*PROBLEM TO WORK ON*
Your answer should hold all lines of the entries that include the word "inHoardOrBurrow".

(Stored dataset items)
▽
-- ==== Sys2Proof/Machine/Loader.lean ====
section
/-! DEFINITION. Image and recipe loads (R42, R43, R265, R268, R430, R443, R547, R549). -/

namespace Sys2Proof.Machine

/-! ### The image (Tables 22-3a to 22-3c) -/

/-- A section to place. -/
structure Section where
  dest : Nat
  len : Nat
  ofs : Nat
  zero : Bool
  ok : Bool

/-- The header of an image at `a` lies in range: `kind` 1 image, 2 recipe; `n` bytes before the CMAC. -/
def State.imgHeaderOk (s : State) (a n kind : Nat) : Bool :=
  let f := fun o k => s.readLe (a + o) k
  decide (64 ≤ n) && f 0 4 == 0x4D495857 && f 4 2 == 1 && f 6 1 == kind && decide (1 ≤ f 7 1 ∧ f 7 1 ≤ 8) && f 8 4 == n
  && f 12 4 % 8 == 0 && decide (f 12 4 + 32 * f 7 1 ≤ n) && f 16 48 == 0

/-- The configuration tag of the variant entry at `a` is this chip's (R42). -/
def State.tagMatches (s : State) (a : Nat) : Bool :=
  s.readLe a 1 == s.cfg.cores && s.readLe (a + 1) 1 == s.cfg.macDim && s.readLe (a + 2) 2 == s.cfg.scratchKib
  && s.readLe (a + 4) 1 == s.cfg.hoardMib && s.readLe (a + 5) 1 == s.cfg.burrowPorts
  && s.readLe (a + 6) 1 == s.cfg.ringLanes

/-- The variant entry that the chip takes (R43): the first that matches. -/
def State.findVariant (s : State) (a : Nat) : Option Nat :=
  ((List.range (s.readLe (a + 7) 1)).map (fun i => a + s.readLe (a + 12) 4 + 32 * i)).find? s.tagMatches

/-- The fields of the variant entry at `v` lie in range, in an image of `n` bytes. -/
def State.variantOk (s : State) (v n kind : Nat) : Bool :=
  let f := fun o k => s.readLe (v + o) k
  f 7 1 == 0 && decide (600 ≤ f 8 2 ∧ f 8 2 ≤ 1500) && f 8 2 % 25 == 0 && decide (1 ≤ f 10 2 ∧ f 10 2 ≤ 1024)
  && f 12 4 % 8 == 0 && decide (f 12 4 + 24 * f 10 2 ≤ n) && f 18 14 == 0
  && (if kind = 2 then decide (f 16 2 < f 10 2) else f 16 2 == 0xFFFF)

/-- The section entry at `a` of an image of `n` bytes. -/
def State.sectionAt (s : State) (a n : Nat) : Section :=
  let f := fun o k => s.readLe (a + o) k
  let zero := bit (f 16 1) 0
  { dest := f 0 8, len := f 8 4, ofs := f 12 4, zero := zero,
    ok := decide (f 0 8 < 2 ^ 40 ∧ 1 ≤ f 8 4) && decide (f 16 1 < 2) && f 17 7 == 0 && (zero || decide (f 12 4 + f 8 4 ≤ n)) }

/-! ### Destinations (R549) -/

/-- Two ranges of a list overlap. -/
def anyOverlap : List (Nat × Nat) → Bool
  | [] => false
  | (a, n) :: t => t.any (fun x => overlaps a n x.1 x.2) || anyOverlap t

/-- The bytes of a snapshot record, rounded up to its stride (R570, R571). -/
def snapCounters (c : Cfg) : Nat :=
  c.cores * c.engines * 8 + c.camPipes * 4 + c.quillPorts * 8
    + (66 + c.cores + c.burrowPorts + (if c.quillPorts = 0 then 0 else 1)) * 4 + 12
def snapStride (c : Cfg) : Nat := (64 + 8 * snapCounters c + 255) / 256 * 256

/-- The ranges that no load may write: audit regions, strip rings, deskew stores, QM_BUF, submission, snapshot and sample
rings, decoder source rings and work areas, slot arrays of loaded recipes, sections of running recipes (R549). -/
def State.protectedRanges (s : State) : List (Nat × Nat) :=
  let aud := ((List.range 4).filter (fun k => s.audState k != audIdle)).map (fun k =>
    ((s.audCtx k).region, (s.audCtx k).regionLen))
  let strips := ((List.range s.cfg.camPipes).filter (fun p => s.flag R.CX_CAM_CTL_en [p])).map (fun p =>
    (hoardBase + s.get R.PP_RING_ring_base [p],
     s.get R.PP_RING_CFG_ring_len [p] * (s.get R.PP_RING_CFG_ring_stride [p] * 256)))
  let deskew := ((List.range s.cfg.quillPorts).filter (fun p => s.flag R.QP_CTL_en [p])).map (fun p =>
    (hoardBase + s.get R.QP_DESKEW_base [p], 768 * 1024))
  let qm := if s.flag R.QM_CTL_en then [(hoardBase + s.get R.QM_BUF_base, 192 * 1024 * s.cfg.quillPorts)] else []
  let sq := ((List.range s.cfg.submitRings).filter (fun r => s.flag R.DS_RING_CTL_en [r])).map (fun r =>
    (hoardBase + s.get R.HP_SQ_BASE_base [r], 128 * 2 ^ s.get R.HP_SQ_CFG_log2_len [r]))
  let snap := if s.flag R.PC_SNAP_CFG_en then
      [(hoardBase + s.get R.PC_SNAP_BASE_base, snapStride s.cfg * 2 ^ s.get R.PC_SNAP_CFG_log2_len)] else []
  let smp := if s.flag R.PC_SMP_CFG_en then
      [(hoardBase + s.get R.PC_SMP_BASE_base, 256 * 2 ^ s.get R.PC_SMP_CFG_log2_len)] else []
  let dec := ((List.range 4).filter (fun c => s.flag R.PP_DEC_CTL_en [c])).flatMap (fun c =>
    let w := s.pair R.PP_DEC_WORK_LO R.PP_DEC_WORK_HI [c]
    [(hoardBase + s.get R.PP_DEC_SRC_base [c], 16 * 4096), (w % 2 ^ 40, w / 2 ^ 40)])
  let rcp := s.rcp.cells.flatMap (fun x => match x.2.recipe with
    | none => []
    | some d => (d.slotBase, d.slotStride * d.maxParts) ::
        (if s.flag R.DS_RCP_CTL_run [x.1] then x.2.sections else []))
  aud ++ strips ++ deskew ++ qm ++ sq ++ snap ++ smp ++ dec ++ rcp

/-- The destination checks of R549. -/
def State.destsOk (s : State) (l : List Section) : Bool :=
  let r := l.map (fun x => (x.dest, x.len))
  let prot := s.protectedRanges
  r.all (fun x => s.inHoardOrBurrow x.1 x.2) && !anyOverlap r
  && !r.any (fun x => prot.any (fun y => overlaps x.1 x.2 y.1 y.2))

/-- Place the sections of an image at `a`, in table order. -/
def State.placeSections (s : State) (a : Nat) (l : List Section) : State :=
  foldS l (fun x s => if x.zero then s.zeroMem x.dest x.len else s.writeMem x.dest (s.readMem (a + x.ofs) x.len)) s

/-- Check and place an image: the state, its status and, when it is placed, its sections and floor (R549). -/
def State.loadImage (s : State) (g : Group) (kind : Nat) : State × Nat × List (Nat × Nat) × Nat :=
  let a := g.src % 2 ^ 40
  match s.imageCheck a g.len g.keySlot with
  | some q => (s.imageAuthFail a g.keySlot q, stMalformed, [], 0)
  | none =>
    let n := g.len - 16
    if !s.imgHeaderOk a n kind then (s, stMalformed, [], 0)
    else match s.findVariant a with
      | none => (s, stMismatch, [], 0)
      | some v =>
        if !s.variantOk v n kind then (s, stMalformed, [], 0)
        else
          let secs := (List.range (s.readLe (v + 10) 2)).map (fun i => s.sectionAt (a + s.readLe (v + 12) 4 + 24 * i) n)
          if !secs.all (·.ok) ∨ !s.destsOk secs then (s, stMalformed, [], 0)
          else (s.placeSections a secs, stOk, secs.map (fun x => (x.dest, x.len)), s.readLe (v + 8) 2)

/-- The load of ring `r` with a given op. -/
def State.loadOn (s : State) (r op : Nat) : Option (Group × Nat) := (s.ds.loads.get? r).filter (fun x => x.1.op = op)

/-- EM_CORE_TGT.floor_code shows the highest floor of the loaded images as a frequency code, its reset value with
none (R443). -/
def State.showFloor (s : State) : State :=
  let code := if s.ds.floors.cells.isEmpty then 24 else (s.floorMhz + 24) / 25
  foldS (List.range s.cfg.cores) (fun c s => s.put R.EM_CORE_TGT_floor_code [c] code) s

/-- Give a floor its frequency (R443). -/
def State.setFloor (s : State) (k mhz : Nat) : State :=
  { s with ds := { s.ds with floors := s.ds.floors.set k mhz } }.showFloor

/-- The number under which the next model image's floor is kept. -/
def State.nextFloor (s : State) : Nat := (s.ds.floors.keys.foldl max 15) + 1

/-- IMAGE_LOAD. -/
def State.imageLoad (s : State) (r : Nat) : State :=
  match s.loadOn r 2 with
  | none => s
  | some (g, adm) =>
    let p := s.loadImage g 1
    (if p.2.1 = stOk then p.1.setFloor p.1.nextFloor p.2.2.2 else p.1).finishLoad r g adm p.2.1

/-! ### Recipes (R265, R268, R171) -/

/-- Recipe slot `k` without a recipe. -/
def RcpSlot.init : RcpSlot :=
  { recipe := none, sections := [], loading := false, k := 0, phase := .idle, tk := 0, strips := [], taken := [],
    starts := [], batches := [], lateSteps := [], lateTaken := [], nextOrdinal := 0, gens := Tbl.empty, parts := [],
    ctxq := [], lastOpen := none, ended := none, dropped := false, missed := [], table := [],
    lastTt := Tbl.empty, spent := [] }

/-- Recipe slot `k`. -/
def State.rslot (s : State) (k : Nat) : RcpSlot := s.rcp.get k RcpSlot.init

/-- Give recipe slot `k`. -/
def State.setRslot (s : State) (k : Nat) (x : RcpSlot) : State := { s with rcp := s.rcp.set k x }

/-- The loaded recipes. -/
def State.recipes (s : State) : List RecipeDesc := s.rcp.vals.filterMap (·.recipe)

/-- The fields of a descriptor lie in the ranges of Table 11-2. -/
def State.descRangeOk (s : State) (d : RecipeDesc) : Bool :=
  let segs := fun l => List.all l (fun g => segOk s.cfg false (2 ^ s.cfg.cores - 1) d.win16 g)
  decide (d.owner < 4096 ∧ d.peers.length ≤ 7) && d.peers.all (fun p => decide (p < 4096)) && d.pipes != 0
  && decide (d.posCh ≤ 7 ∨ d.posCh = 15) && decide (d.stepRing < s.cfg.submitRings ∧ d.partRing < s.cfg.submitRings)
  && decide (1 ≤ d.maxParts ∧ d.maxParts ≤ s.cfg.partSlots) && d.slotBase % 256 == 0 && d.slotStride % 256 == 0
  && d.kvBytes % 256 == 0 && d.evBytes % 256 == 0 && decide (1 ≤ d.tokStrip ∧ d.tokStrip ≤ 256)
  && decide (256 ≤ d.maxTokens ∧ d.maxTokens ≤ 65536) && decide (d.ctxMax ≤ 16384 ∧ 16 ≤ d.ctxChunk ∧ d.ctxChunk ≤ 4096)
  && decide (d.ctxBudget ≤ 16384) && d.actOut.all (fun o => decide (o < s.cfg.actOutputs))
  && d.holdOut.all (fun o => decide (o < s.cfg.actOutputs)) && decide (d.actOfs ≤ 2 ^ 40)
  && decide (d.tolLines ≤ 65535 ∧ d.tolStrips ≤ 65535) && decide (50 ≤ d.stepDlPct ∧ d.stepDlPct ≤ 400)
  && decide (1 ≤ d.stepWaitUs ∧ d.stepWaitUs ≤ 1000 ∧ 1 ≤ d.markWaitUs ∧ d.markWaitUs ≤ 1000)
  && decide (d.evCore < s.cfg.cores ∧ 192 ≤ d.evCtr ∧ d.evCtr ≤ 255)
  && d.statics.all (fun x => decide (x.1 < s.cfg.cores ∧ 192 ≤ x.2 ∧ x.2 ≤ 255)) && decide (d.win16 ≤ 12)
  && s.inHoard d.ctxRing 32 && segs d.detect && segs d.infer && segs d.evidence && segs d.decide

/-- The static counters that a recipe holds: those it names, and its evidence counter. -/
def heldStatics (d : RecipeDesc) : List (Nat × Nat) :=
  if d.statics.contains (d.evCore, d.evCtr) then d.statics else (d.evCore, d.evCtr) :: d.statics

/-- The refusal of a recipe's descriptor (R45, R171, R265, R268). -/
def State.recipeCheck (s : State) (d : RecipeDesc) : Option Nat :=
  let others := s.recipes
  if !s.descRangeOk d ∨ d.pipes / 2 ^ s.cfg.camPipes ≠ 0 ∨ others.any (fun o => o.pipes &&& d.pipes != 0)
      ∨ !s.inHoardOrBurrow d.slotBase (d.slotStride * d.maxParts)
      ∨ s.cfg.partSlots < d.maxParts + (others.foldl (fun a o => a + o.maxParts) 0)
      ∨ s.ringMode d.stepRing ≠ 2 ∨ others.any (fun o => o.stepRing == d.stepRing) then some stMalformed
  else if s.cfg.quillPorts = 0 ∧ d.owner ≠ 0 then some stNoRoute
  else if (heldStatics d).any (fun x => ((s.core x.1).statics.get? x.2).isSome) then some stSyncInUse
  else none

/-- Reserve a static counter to recipe slot `k`, at 0 (R171). -/
def State.reserve (s : State) (k : Nat) (x : Nat × Nat) : State :=
  let c := s.core x.1
  (s.setCore x.1 { c with statics := c.statics.set x.2 k }).setSync x.1 x.2 0

/-- DS_RCP_STATUS shows the recipe that slot `k` holds, and whether this chip owns its verdicts (Table 11-10). -/
def State.showLoaded (s : State) (k : Nat) : State :=
  match (s.rslot k).recipe with
  | none => s
  | some d => (s.put R.DS_RCP_STATUS_loaded [k] 1).put R.DS_RCP_STATUS_owner [k] (b2n (d.owner == s.chipNo))

/-- RECIPE_LOAD: the sections are placed, then the descriptor `d` that they hold is applied (R547, R549). -/
def State.recipeLoad (s : State) (r : Nat) (d : RecipeDesc) : State :=
  match s.loadOn r 3 with
  | none => s
  | some (g, adm) =>
    if (s.rslot g.rcpSlot).recipe.isSome then s.finishLoad r g adm stMalformed
    else
      let p := s.loadImage g 2
      if p.2.1 ≠ stOk then p.1.finishLoad r g adm p.2.1
      else
        let s := p.1
        match s.recipeCheck d with
        | some q => s.finishLoad r g adm q
        | none =>
          let k := g.rcpSlot
          let s := foldS (heldStatics d) (fun x s => s.reserve k x) s
          let s := s.setRslot k { RcpSlot.init with recipe := some d, sections := p.2.2.1 }
          (s.showLoaded k |>.setFloor k p.2.2.2).finishLoad r g adm stOk

/-- RECIPE_UNLOAD: the slot and its static counters are free; of an empty slot MALFORMED (log 49). -/
def State.recipeUnload (s : State) (r : Nat) : State :=
  match s.loadOn r 4 with
  | none => s
  | some (g, adm) =>
    let k := g.rcpSlot
    let x := s.rslot k
    match x.recipe with
    | none => s.finishLoad r g adm stMalformed
    | some _ =>
      if s.flag R.DS_RCP_CTL_run [k] ∨ !x.parts.isEmpty then s.finishLoad r g adm stMalformed
      else
        let s := { s with cores := s.cores.mapVals (fun _ c => { c with statics := c.statics.filterRows (fun _ o => o != k) }),
                          rcp := s.rcp.del k, ds := { s.ds with floors := s.ds.floors.del k } }.showFloor
        (s.setRegWord R.DS_RCP_STATUS [k] 0).finishLoad r g adm stOk

/-! ### Commands -/

/-- IMAGE_LOAD. -/
def execImageLoad (r : Nat) (s : State) : Host.Outcome State Fault Refusal := .next (s.imageLoad r)

/-- RECIPE_LOAD. -/
def execRecipeLoad (r : Nat) (d : RecipeDesc) (s : State) : Host.Outcome State Fault Refusal := .next (s.recipeLoad r d)

/-- RECIPE_UNLOAD. -/
def execRecipeUnload (r : Nat) (s : State) : Host.Outcome State Fault Refusal := .next (s.recipeUnload r)

end Sys2Proof.Machine
end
△
*OUTPUT OF THE TASK*
  r.all (fun x => s.inHoardOrBurrow x.1 x.2) && !anyOverlap r
      ∨ !s.inHoardOrBurrow d.slotBase (d.slotStride * d.maxParts)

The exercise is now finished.